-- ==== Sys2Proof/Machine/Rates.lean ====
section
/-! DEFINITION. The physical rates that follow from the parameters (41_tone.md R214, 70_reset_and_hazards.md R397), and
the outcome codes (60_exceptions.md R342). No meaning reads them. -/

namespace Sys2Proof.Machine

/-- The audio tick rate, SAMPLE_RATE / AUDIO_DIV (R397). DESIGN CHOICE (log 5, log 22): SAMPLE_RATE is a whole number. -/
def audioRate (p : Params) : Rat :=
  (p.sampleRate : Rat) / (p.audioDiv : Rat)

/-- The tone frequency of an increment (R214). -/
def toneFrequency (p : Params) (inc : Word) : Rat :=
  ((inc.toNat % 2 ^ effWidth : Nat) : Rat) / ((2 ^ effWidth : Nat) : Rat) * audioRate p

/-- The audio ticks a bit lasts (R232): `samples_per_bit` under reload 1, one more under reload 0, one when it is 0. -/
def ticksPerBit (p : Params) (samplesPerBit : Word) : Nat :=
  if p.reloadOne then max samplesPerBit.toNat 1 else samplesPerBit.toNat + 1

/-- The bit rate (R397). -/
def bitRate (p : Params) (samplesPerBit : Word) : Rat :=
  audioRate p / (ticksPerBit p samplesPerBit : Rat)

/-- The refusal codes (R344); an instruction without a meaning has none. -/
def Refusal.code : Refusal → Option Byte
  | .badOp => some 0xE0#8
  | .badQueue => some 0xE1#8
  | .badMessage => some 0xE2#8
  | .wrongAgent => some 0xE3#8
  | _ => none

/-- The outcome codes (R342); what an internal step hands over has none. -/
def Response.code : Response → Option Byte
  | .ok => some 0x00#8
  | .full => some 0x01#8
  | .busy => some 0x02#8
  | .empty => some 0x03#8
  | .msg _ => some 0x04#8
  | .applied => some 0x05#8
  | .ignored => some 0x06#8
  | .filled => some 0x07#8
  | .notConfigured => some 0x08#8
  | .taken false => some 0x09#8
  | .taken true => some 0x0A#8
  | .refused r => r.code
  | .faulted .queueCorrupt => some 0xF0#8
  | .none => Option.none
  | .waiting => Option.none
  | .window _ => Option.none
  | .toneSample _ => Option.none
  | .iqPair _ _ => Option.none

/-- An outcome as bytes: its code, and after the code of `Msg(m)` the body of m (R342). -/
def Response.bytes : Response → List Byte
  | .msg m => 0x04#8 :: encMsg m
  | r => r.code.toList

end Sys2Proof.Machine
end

■ Your goal: Please set down the entire material above exactly as presented.

■ Answer box:
-- ==== Sys2Proof/Machine/Rates.lean ====
section
/-! DEFINITION. The physical rates that follow from the parameters (41_tone.md R214, 70_reset_and_hazards.md R397), and
the outcome codes (60_exceptions.md R342). No meaning reads them. -/

namespace Sys2Proof.Machine

/-- The audio tick rate, SAMPLE_RATE / AUDIO_DIV (R397). DESIGN CHOICE (log 5, log 22): SAMPLE_RATE is a whole number. -/
def audioRate (p : Params) : Rat :=
  (p.sampleRate : Rat) / (p.audioDiv : Rat)

/-- The tone frequency of an increment (R214). -/
def toneFrequency (p : Params) (inc : Word) : Rat :=
  ((inc.toNat % 2 ^ effWidth : Nat) : Rat) / ((2 ^ effWidth : Nat) : Rat) * audioRate p

/-- The audio ticks a bit lasts (R232): `samples_per_bit` under reload 1, one more under reload 0, one when it is 0. -/
def ticksPerBit (p : Params) (samplesPerBit : Word) : Nat :=
  if p.reloadOne then max samplesPerBit.toNat 1 else samplesPerBit.toNat + 1

/-- The bit rate (R397). -/
def bitRate (p : Params) (samplesPerBit : Word) : Rat :=
  audioRate p / (ticksPerBit p samplesPerBit : Rat)

/-- The refusal codes (R344); an instruction without a meaning has none. -/
def Refusal.code : Refusal → Option Byte
  | .badOp => some 0xE0#8
  | .badQueue => some 0xE1#8
  | .badMessage => some 0xE2#8
  | .wrongAgent => some 0xE3#8
  | _ => none

/-- The outcome codes (R342); what an internal step hands over has none. -/
def Response.code : Response → Option Byte
  | .ok => some 0x00#8
  | .full => some 0x01#8
  | .busy => some 0x02#8
  | .empty => some 0x03#8
  | .msg _ => some 0x04#8
  | .applied => some 0x05#8
  | .ignored => some 0x06#8
  | .filled => some 0x07#8
  | .notConfigured => some 0x08#8
  | .taken false => some 0x09#8
  | .taken true => some 0x0A#8
  | .refused r => r.code
  | .faulted .queueCorrupt => some 0xF0#8
  | .none => Option.none
  | .waiting => Option.none
  | .window _ => Option.none
  | .toneSample _ => Option.none
  | .iqPair _ _ => Option.none

/-- An outcome as bytes: its code, and after the code of `Msg(m)` the body of m (R342). -/
def Response.bytes : Response → List Byte
  | .msg m => 0x04#8 :: encMsg m
  | r => r.code.toList

end Sys2Proof.Machine
end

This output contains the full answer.